------ Available data ------
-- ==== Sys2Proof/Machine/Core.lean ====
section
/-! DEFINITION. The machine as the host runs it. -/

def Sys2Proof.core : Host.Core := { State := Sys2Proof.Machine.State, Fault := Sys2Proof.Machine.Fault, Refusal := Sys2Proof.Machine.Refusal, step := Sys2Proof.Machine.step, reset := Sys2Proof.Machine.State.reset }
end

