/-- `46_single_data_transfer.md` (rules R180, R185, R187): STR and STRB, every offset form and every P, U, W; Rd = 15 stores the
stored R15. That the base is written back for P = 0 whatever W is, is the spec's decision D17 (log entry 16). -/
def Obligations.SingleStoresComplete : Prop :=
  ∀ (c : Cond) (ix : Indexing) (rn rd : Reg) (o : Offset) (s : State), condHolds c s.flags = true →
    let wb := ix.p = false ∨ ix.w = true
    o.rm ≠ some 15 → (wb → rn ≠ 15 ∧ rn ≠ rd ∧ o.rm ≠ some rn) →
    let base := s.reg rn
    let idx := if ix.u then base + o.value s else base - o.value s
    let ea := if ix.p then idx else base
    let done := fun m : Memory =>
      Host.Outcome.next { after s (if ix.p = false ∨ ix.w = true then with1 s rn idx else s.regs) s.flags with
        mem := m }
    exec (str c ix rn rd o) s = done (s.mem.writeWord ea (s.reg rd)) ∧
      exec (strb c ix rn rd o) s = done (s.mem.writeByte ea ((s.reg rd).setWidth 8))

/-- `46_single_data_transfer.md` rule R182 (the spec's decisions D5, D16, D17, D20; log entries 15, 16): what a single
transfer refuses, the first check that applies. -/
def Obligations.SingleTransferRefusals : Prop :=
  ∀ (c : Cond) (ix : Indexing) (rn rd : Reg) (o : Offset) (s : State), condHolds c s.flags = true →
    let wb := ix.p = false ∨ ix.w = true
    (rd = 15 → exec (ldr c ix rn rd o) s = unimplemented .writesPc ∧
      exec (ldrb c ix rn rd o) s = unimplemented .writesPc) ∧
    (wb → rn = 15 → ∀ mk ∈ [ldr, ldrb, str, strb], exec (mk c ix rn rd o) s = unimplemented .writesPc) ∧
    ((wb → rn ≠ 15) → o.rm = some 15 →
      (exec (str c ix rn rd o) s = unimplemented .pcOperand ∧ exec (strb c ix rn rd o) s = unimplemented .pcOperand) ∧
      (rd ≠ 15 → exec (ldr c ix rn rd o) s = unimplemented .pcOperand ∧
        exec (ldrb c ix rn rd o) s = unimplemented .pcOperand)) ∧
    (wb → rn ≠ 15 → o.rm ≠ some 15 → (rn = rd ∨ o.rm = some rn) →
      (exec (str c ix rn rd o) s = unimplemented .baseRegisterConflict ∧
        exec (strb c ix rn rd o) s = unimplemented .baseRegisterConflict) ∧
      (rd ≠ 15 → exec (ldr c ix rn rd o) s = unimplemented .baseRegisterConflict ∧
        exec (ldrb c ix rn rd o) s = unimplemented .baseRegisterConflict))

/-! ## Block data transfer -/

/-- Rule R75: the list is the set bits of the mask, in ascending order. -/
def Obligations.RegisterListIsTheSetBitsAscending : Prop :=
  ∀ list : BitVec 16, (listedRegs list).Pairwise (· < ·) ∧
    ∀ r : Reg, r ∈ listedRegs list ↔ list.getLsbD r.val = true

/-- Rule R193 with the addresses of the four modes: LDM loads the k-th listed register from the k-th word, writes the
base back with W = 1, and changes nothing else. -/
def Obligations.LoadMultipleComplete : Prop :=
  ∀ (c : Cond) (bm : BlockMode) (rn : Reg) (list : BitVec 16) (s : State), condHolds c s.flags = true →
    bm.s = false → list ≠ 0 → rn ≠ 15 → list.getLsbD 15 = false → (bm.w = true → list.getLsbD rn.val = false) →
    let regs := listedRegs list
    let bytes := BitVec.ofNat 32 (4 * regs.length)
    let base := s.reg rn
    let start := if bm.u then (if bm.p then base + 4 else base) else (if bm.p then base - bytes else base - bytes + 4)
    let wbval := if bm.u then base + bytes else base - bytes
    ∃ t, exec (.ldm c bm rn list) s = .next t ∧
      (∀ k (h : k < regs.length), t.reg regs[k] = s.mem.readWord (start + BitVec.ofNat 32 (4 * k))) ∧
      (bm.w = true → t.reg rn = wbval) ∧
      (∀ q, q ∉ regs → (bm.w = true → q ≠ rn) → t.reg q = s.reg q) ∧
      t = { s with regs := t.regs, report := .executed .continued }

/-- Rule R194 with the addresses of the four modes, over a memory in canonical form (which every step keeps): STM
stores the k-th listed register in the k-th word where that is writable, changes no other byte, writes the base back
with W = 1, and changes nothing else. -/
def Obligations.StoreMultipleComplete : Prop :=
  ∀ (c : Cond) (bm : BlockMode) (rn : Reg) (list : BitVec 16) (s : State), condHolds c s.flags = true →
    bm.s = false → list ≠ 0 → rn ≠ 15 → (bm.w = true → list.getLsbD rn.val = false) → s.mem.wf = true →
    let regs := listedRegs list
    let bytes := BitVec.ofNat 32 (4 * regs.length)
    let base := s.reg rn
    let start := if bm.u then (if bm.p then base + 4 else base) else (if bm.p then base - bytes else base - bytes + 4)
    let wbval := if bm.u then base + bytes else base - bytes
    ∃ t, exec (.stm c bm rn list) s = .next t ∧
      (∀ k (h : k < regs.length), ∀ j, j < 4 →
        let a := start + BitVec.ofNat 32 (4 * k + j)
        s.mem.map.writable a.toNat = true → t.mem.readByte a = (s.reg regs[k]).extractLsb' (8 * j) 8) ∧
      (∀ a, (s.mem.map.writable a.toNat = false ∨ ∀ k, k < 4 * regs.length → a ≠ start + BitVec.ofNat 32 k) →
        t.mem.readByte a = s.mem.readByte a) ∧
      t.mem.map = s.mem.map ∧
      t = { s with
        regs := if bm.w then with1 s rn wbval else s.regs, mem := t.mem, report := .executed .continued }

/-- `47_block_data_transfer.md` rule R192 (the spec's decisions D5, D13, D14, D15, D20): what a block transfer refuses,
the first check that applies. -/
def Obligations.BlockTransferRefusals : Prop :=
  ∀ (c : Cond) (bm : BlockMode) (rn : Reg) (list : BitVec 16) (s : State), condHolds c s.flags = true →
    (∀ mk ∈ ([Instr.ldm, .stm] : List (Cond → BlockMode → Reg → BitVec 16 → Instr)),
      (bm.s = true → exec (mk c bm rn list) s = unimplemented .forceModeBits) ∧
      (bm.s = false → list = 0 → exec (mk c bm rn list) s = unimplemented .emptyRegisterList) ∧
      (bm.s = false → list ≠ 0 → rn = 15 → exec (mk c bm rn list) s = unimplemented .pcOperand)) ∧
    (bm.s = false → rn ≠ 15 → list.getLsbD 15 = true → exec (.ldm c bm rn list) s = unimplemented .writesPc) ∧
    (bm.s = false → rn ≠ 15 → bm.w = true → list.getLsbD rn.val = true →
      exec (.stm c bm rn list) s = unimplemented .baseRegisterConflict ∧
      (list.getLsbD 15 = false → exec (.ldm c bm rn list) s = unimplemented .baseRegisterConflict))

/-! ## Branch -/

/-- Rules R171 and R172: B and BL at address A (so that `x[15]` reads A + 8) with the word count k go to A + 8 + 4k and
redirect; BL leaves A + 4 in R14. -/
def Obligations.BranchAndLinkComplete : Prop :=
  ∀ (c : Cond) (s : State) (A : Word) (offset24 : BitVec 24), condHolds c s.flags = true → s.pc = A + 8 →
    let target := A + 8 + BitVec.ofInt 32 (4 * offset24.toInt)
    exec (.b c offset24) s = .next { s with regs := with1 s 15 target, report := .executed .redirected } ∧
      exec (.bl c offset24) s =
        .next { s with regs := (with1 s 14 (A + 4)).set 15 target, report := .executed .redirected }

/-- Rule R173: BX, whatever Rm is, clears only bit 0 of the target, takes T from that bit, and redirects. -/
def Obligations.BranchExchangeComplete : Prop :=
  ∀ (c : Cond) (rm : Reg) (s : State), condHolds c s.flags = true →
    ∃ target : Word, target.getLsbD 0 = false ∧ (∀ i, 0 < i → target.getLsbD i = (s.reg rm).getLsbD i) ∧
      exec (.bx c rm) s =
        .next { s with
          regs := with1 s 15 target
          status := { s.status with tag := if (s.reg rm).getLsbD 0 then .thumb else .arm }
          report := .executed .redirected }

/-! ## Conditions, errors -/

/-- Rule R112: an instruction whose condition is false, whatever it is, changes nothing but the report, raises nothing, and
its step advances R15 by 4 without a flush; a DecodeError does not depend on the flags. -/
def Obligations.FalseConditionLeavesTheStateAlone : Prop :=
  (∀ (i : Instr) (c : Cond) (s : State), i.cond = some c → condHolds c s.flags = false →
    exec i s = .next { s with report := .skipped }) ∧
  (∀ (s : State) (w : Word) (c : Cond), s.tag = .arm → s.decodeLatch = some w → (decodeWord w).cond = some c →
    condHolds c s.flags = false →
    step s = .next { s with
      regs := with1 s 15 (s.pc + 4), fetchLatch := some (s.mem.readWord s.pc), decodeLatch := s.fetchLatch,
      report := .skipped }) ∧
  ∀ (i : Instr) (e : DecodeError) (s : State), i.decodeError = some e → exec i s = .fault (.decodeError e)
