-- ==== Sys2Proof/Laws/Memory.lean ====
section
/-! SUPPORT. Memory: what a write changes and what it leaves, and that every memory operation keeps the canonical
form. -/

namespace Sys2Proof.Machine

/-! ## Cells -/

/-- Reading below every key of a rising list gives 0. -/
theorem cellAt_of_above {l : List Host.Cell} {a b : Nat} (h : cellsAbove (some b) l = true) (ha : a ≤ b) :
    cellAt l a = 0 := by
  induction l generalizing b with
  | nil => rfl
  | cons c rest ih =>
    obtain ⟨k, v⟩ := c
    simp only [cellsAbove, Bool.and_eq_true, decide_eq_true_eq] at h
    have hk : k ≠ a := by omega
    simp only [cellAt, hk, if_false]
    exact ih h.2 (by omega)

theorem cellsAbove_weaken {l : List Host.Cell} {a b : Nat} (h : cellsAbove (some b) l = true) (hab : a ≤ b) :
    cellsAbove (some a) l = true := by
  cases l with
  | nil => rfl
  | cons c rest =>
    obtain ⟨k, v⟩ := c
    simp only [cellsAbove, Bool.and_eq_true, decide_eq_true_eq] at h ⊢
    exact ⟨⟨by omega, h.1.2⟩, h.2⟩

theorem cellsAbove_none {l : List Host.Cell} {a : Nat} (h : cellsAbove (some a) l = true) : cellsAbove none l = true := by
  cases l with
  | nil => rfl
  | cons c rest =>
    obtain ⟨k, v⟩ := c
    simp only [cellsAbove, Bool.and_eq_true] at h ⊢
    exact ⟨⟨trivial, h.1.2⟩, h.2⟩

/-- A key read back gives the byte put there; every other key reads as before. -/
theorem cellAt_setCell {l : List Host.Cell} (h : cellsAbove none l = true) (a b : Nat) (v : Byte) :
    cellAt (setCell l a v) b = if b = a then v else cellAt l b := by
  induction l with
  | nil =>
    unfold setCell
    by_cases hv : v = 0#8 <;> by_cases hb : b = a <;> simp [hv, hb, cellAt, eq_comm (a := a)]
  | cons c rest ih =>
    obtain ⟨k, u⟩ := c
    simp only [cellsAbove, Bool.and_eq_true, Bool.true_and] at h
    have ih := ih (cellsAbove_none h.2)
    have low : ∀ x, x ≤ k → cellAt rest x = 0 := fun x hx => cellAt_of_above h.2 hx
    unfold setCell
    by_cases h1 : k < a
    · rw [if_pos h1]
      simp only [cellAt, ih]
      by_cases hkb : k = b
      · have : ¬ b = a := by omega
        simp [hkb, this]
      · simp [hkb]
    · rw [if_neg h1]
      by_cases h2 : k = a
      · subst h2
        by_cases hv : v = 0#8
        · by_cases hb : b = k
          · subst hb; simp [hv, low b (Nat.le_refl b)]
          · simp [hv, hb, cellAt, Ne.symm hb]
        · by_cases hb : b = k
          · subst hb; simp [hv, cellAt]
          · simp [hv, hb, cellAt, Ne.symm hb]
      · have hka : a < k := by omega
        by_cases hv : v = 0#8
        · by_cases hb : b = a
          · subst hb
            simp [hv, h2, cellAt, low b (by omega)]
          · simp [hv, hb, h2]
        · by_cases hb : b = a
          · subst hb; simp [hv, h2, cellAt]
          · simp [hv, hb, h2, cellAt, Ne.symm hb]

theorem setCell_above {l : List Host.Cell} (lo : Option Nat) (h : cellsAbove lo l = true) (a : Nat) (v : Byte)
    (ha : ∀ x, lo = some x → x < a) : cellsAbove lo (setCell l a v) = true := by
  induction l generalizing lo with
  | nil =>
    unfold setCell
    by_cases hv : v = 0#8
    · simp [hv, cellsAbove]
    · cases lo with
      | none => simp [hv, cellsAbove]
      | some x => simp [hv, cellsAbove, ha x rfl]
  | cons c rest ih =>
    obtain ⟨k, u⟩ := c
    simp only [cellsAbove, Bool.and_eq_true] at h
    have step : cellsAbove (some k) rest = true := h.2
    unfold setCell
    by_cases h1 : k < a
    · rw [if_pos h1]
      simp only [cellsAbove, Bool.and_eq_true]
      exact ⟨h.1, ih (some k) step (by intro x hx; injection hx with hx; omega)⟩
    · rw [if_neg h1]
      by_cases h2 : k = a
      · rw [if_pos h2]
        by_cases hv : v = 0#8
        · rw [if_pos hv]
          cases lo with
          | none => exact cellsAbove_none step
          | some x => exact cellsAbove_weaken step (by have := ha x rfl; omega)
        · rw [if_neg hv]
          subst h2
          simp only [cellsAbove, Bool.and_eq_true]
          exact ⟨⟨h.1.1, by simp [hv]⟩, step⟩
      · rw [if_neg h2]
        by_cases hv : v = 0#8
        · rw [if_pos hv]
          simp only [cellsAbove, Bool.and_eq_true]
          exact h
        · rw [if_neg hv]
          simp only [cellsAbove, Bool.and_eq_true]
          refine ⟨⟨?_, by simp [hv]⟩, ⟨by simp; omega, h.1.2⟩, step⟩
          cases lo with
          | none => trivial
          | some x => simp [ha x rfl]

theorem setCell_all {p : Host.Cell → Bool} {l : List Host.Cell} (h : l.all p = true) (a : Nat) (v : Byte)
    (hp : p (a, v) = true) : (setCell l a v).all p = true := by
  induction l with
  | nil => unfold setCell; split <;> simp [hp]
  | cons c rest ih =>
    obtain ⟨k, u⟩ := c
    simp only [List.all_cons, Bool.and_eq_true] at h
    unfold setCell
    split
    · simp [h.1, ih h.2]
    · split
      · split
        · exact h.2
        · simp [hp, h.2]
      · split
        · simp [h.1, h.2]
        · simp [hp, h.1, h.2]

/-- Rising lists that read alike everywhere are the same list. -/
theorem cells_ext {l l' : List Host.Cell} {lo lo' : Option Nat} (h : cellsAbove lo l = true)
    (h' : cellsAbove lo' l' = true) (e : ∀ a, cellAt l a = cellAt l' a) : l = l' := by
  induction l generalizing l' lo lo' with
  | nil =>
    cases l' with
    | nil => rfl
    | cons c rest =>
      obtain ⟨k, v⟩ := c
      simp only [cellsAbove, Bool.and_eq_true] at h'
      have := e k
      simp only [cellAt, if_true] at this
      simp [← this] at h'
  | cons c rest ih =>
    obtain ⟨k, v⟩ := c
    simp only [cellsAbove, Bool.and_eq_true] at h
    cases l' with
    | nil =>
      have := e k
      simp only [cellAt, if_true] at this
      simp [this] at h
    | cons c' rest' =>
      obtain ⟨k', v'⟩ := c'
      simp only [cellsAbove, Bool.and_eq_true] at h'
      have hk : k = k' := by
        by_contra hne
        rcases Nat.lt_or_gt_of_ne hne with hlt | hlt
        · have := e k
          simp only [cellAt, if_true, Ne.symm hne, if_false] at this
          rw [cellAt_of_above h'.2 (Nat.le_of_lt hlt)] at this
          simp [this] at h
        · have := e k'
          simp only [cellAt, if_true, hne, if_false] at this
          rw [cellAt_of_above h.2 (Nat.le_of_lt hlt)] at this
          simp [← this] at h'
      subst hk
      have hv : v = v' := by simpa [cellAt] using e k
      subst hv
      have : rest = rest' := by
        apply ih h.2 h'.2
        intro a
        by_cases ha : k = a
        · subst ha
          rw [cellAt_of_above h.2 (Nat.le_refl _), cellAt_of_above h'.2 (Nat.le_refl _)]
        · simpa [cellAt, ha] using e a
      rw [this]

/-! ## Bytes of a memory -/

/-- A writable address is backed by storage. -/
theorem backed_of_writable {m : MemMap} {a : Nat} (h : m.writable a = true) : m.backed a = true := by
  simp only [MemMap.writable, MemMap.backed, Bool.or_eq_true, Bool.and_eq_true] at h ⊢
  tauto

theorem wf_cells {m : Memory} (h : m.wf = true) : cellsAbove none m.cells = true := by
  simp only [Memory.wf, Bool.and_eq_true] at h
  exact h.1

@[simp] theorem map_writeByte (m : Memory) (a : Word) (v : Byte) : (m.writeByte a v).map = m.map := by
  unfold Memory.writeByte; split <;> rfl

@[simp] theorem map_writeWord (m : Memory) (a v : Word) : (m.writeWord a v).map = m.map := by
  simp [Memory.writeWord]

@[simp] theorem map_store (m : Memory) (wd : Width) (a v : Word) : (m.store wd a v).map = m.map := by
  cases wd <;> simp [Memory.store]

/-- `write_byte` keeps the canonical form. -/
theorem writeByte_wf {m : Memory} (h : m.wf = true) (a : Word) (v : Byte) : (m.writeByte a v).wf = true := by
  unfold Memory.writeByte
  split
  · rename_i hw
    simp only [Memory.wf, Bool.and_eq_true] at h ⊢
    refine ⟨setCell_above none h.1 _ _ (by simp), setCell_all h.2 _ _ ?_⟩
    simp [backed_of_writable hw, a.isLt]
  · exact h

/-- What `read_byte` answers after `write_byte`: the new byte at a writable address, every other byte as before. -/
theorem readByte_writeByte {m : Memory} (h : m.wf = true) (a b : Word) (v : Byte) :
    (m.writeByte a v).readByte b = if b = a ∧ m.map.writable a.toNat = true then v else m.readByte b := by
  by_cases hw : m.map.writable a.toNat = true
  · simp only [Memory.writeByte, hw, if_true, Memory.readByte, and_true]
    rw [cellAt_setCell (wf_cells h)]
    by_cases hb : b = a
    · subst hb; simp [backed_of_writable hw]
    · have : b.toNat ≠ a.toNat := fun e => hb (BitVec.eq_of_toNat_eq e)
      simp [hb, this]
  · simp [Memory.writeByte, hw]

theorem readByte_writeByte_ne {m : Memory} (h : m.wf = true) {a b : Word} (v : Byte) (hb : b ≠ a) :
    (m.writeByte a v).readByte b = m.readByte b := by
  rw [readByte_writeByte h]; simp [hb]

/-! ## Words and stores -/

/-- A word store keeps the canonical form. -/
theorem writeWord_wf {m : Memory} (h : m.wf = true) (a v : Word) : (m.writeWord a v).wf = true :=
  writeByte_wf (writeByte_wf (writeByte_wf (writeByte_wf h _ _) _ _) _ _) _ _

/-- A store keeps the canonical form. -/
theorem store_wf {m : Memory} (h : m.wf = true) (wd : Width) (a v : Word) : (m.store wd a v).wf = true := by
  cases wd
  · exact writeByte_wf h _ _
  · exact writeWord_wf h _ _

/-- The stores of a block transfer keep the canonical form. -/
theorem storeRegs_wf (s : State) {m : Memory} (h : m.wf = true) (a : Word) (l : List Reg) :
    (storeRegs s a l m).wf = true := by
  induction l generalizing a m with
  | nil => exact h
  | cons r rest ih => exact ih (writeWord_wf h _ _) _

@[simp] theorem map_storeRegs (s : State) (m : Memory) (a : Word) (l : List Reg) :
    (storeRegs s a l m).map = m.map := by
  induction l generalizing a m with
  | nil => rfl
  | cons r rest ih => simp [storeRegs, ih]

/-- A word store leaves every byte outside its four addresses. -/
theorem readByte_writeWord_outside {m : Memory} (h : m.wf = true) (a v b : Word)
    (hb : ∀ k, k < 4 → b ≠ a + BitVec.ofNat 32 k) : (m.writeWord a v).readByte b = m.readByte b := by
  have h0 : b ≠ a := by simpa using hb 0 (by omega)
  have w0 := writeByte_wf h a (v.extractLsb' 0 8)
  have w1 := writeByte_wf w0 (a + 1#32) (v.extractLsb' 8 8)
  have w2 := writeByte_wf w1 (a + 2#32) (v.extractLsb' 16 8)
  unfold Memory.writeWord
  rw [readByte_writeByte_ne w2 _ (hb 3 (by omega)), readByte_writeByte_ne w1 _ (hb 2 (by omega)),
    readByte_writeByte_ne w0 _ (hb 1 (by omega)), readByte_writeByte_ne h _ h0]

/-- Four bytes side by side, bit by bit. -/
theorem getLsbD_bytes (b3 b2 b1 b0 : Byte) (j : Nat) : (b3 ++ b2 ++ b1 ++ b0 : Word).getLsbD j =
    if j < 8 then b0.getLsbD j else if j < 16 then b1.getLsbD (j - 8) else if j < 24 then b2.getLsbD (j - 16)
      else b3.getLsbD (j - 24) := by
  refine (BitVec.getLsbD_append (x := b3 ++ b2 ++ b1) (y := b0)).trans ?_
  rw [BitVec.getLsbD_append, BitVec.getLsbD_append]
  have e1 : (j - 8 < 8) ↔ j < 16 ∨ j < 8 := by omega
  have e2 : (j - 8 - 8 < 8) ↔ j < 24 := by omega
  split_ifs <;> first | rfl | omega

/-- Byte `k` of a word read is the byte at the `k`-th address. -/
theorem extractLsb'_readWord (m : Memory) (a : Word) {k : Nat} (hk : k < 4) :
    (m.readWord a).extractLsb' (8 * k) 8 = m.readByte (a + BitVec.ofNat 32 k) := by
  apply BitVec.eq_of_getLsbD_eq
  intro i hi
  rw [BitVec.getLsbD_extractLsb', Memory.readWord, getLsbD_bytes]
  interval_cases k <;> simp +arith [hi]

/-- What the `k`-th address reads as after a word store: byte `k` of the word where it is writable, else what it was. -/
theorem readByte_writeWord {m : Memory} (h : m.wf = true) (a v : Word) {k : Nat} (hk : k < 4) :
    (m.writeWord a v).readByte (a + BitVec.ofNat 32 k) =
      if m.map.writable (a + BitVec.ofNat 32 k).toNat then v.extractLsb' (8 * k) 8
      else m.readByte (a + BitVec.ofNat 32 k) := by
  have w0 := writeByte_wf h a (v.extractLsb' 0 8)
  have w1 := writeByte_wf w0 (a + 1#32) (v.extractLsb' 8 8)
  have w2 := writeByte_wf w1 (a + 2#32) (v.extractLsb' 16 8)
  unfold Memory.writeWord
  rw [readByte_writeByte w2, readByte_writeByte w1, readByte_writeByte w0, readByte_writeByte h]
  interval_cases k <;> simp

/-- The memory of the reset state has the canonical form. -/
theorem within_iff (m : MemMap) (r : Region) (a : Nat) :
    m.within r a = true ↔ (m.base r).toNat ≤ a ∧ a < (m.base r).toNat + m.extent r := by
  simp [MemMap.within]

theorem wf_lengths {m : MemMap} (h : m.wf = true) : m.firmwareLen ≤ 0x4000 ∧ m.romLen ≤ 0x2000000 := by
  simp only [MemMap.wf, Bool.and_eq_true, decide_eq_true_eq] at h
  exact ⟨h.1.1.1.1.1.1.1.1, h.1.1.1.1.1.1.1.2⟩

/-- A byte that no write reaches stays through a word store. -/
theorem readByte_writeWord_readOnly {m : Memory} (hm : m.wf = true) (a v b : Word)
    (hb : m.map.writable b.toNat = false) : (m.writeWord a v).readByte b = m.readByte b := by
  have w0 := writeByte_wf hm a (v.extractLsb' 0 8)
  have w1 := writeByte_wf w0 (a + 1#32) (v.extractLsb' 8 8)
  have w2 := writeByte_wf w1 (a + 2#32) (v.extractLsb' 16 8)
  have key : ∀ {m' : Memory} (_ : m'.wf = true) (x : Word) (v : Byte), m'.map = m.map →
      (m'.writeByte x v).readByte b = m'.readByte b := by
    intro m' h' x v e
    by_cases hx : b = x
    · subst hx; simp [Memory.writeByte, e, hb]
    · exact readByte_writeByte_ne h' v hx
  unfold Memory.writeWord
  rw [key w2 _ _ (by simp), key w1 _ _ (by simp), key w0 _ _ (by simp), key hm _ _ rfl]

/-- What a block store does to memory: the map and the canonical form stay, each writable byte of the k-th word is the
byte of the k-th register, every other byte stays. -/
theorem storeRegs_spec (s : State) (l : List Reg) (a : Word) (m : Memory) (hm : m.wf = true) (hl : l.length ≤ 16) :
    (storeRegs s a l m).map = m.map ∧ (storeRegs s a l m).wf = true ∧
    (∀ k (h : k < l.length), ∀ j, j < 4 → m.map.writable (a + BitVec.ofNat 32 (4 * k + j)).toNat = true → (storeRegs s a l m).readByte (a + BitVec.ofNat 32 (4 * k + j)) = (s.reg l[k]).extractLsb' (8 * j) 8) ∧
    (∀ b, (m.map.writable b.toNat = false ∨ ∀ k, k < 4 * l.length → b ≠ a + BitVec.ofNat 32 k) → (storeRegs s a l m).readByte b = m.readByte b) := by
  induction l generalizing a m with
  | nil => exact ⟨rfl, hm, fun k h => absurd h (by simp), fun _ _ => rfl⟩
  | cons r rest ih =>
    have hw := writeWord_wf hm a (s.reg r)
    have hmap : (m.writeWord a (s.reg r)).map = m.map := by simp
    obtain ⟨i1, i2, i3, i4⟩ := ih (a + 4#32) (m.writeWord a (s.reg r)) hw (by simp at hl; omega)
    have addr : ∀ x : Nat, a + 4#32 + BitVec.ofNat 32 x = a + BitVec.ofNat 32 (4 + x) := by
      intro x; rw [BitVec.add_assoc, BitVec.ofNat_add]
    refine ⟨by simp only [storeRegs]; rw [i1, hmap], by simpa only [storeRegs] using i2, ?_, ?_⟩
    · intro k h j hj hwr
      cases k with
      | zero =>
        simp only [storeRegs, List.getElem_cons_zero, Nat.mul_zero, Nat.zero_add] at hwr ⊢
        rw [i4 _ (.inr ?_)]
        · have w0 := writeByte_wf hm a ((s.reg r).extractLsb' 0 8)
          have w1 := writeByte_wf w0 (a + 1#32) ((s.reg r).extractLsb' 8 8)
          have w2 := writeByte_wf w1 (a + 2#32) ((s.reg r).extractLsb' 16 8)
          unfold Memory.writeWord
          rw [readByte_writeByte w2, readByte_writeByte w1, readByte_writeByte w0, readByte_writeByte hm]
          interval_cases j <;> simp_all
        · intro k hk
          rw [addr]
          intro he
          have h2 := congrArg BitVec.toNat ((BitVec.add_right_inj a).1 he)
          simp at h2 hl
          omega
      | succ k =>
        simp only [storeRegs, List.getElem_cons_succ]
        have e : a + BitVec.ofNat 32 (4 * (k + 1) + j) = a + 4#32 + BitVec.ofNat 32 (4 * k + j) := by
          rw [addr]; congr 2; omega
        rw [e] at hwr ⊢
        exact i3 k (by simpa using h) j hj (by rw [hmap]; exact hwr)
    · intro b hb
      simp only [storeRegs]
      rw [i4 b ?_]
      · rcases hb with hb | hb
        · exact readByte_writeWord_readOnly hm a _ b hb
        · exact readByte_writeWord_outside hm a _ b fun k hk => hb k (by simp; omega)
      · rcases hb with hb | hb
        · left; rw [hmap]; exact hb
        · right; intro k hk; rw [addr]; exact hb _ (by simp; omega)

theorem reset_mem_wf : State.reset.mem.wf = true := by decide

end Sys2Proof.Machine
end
------
▸ **Task requirements**:
Every line that contains "executed" should be copied out of the data.

▸ **Problem solution**:
      t = { s with regs := t.regs, report := .executed .continued }
        regs := if bm.w then with1 s rn wbval else s.regs, mem := t.mem, report := .executed .continued }
    exec (.b c offset24) s = .next { s with regs := with1 s 15 target, report := .executed .redirected } ∧
        .next { s with regs := (with1 s 14 (A + 4)).set 15 target, report := .executed .redirected }
          report := .executed .redirected }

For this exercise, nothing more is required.